- **Instructions for the task**:
Across all the lines of the following material, count those that include the word "periodOk" and give only the result.

----- Material to process

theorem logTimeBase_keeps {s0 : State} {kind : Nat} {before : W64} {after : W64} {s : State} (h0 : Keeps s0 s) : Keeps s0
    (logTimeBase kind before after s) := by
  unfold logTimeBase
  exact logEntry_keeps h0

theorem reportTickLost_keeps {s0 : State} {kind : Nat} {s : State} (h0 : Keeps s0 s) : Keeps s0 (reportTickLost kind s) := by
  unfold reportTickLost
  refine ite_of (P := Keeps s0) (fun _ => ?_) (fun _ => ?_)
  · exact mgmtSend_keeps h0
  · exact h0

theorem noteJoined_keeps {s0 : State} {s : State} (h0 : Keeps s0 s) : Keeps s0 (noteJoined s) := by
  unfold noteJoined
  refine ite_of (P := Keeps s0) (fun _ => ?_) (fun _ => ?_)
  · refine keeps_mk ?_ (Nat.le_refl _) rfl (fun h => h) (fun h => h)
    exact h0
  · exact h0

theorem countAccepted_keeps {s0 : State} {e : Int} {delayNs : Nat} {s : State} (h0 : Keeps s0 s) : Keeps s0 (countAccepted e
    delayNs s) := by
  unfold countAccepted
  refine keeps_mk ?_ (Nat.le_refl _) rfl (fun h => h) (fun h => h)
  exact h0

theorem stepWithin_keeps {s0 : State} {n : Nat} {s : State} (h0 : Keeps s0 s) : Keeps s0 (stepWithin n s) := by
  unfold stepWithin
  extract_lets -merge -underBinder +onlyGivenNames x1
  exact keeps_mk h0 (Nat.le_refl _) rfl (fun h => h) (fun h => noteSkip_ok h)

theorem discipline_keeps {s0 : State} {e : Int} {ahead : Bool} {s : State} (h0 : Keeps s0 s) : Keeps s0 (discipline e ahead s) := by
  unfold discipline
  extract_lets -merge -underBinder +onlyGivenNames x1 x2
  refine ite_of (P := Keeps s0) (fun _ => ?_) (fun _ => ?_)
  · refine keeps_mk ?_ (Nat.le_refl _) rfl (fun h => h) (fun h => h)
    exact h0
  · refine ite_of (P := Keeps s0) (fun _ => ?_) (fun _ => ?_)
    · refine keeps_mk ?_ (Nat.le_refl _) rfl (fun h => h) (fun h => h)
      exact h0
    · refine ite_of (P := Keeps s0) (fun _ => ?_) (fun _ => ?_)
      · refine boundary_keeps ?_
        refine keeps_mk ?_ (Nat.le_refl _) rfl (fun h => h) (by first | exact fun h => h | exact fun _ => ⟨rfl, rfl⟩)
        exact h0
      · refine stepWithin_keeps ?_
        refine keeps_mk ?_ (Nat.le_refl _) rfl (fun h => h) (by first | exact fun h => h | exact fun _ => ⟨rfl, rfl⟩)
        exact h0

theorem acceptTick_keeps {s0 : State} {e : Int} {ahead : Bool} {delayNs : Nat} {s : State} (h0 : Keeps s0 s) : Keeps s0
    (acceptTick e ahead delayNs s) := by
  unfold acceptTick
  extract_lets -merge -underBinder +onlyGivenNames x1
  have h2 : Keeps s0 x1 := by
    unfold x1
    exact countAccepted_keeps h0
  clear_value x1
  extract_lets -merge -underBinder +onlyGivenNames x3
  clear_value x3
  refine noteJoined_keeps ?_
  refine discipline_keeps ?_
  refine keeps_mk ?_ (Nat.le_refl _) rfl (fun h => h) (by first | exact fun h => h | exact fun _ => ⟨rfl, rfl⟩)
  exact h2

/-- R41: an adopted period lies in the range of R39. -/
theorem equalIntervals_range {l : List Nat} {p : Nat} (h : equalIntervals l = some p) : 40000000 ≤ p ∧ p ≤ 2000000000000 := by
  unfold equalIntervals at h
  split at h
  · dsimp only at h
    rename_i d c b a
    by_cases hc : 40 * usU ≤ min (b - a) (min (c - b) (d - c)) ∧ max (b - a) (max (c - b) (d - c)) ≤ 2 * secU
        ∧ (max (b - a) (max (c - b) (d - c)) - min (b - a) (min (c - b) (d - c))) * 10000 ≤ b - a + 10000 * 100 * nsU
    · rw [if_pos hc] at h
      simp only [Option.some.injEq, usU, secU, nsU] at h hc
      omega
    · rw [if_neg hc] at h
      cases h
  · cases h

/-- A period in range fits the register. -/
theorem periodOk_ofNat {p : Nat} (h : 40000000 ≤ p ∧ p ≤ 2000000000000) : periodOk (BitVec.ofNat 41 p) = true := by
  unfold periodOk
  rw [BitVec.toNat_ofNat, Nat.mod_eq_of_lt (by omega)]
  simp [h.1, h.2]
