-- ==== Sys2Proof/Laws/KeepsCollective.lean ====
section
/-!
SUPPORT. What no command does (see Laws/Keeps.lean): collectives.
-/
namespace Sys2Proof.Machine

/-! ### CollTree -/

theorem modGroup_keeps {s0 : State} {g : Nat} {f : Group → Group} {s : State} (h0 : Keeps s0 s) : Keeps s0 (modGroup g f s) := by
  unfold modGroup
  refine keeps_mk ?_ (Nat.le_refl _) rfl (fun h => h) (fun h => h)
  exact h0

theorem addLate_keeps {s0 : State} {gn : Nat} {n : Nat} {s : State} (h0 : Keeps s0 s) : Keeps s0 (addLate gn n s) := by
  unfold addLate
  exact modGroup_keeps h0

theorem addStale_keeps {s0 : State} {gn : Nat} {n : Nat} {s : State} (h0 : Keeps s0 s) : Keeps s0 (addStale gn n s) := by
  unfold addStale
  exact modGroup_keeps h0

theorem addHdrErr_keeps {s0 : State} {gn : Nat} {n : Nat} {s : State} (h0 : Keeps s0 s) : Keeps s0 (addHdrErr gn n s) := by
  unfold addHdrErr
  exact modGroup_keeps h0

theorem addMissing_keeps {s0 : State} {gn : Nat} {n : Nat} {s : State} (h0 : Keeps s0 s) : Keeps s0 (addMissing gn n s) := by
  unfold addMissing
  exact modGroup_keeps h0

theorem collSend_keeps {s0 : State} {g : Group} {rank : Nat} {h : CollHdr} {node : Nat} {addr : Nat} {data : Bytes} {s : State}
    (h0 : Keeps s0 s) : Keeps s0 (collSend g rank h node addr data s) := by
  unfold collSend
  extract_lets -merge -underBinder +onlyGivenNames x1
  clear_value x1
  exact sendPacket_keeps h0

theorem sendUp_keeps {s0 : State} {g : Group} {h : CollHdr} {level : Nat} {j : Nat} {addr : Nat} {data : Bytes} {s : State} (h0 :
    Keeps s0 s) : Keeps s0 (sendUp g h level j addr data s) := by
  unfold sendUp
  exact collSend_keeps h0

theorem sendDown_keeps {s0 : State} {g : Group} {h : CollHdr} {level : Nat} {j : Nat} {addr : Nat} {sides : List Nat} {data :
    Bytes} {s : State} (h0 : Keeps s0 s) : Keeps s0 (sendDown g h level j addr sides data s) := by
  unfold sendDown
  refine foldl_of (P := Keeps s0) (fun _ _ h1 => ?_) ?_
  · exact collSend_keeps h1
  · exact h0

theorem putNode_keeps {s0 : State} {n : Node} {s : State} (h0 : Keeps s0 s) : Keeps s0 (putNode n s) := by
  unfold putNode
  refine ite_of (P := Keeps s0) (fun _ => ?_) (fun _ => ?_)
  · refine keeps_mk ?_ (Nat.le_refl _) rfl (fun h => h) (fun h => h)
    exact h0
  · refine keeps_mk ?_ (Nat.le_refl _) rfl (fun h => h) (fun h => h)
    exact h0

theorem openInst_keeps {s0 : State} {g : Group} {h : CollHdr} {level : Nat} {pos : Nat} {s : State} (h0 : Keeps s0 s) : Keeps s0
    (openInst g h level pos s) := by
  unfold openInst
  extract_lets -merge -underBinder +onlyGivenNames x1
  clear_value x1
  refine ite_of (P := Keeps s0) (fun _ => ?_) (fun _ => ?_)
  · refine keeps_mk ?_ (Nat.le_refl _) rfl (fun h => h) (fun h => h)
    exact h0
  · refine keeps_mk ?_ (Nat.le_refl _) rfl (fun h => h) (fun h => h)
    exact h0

----------

- **Expected output**:
2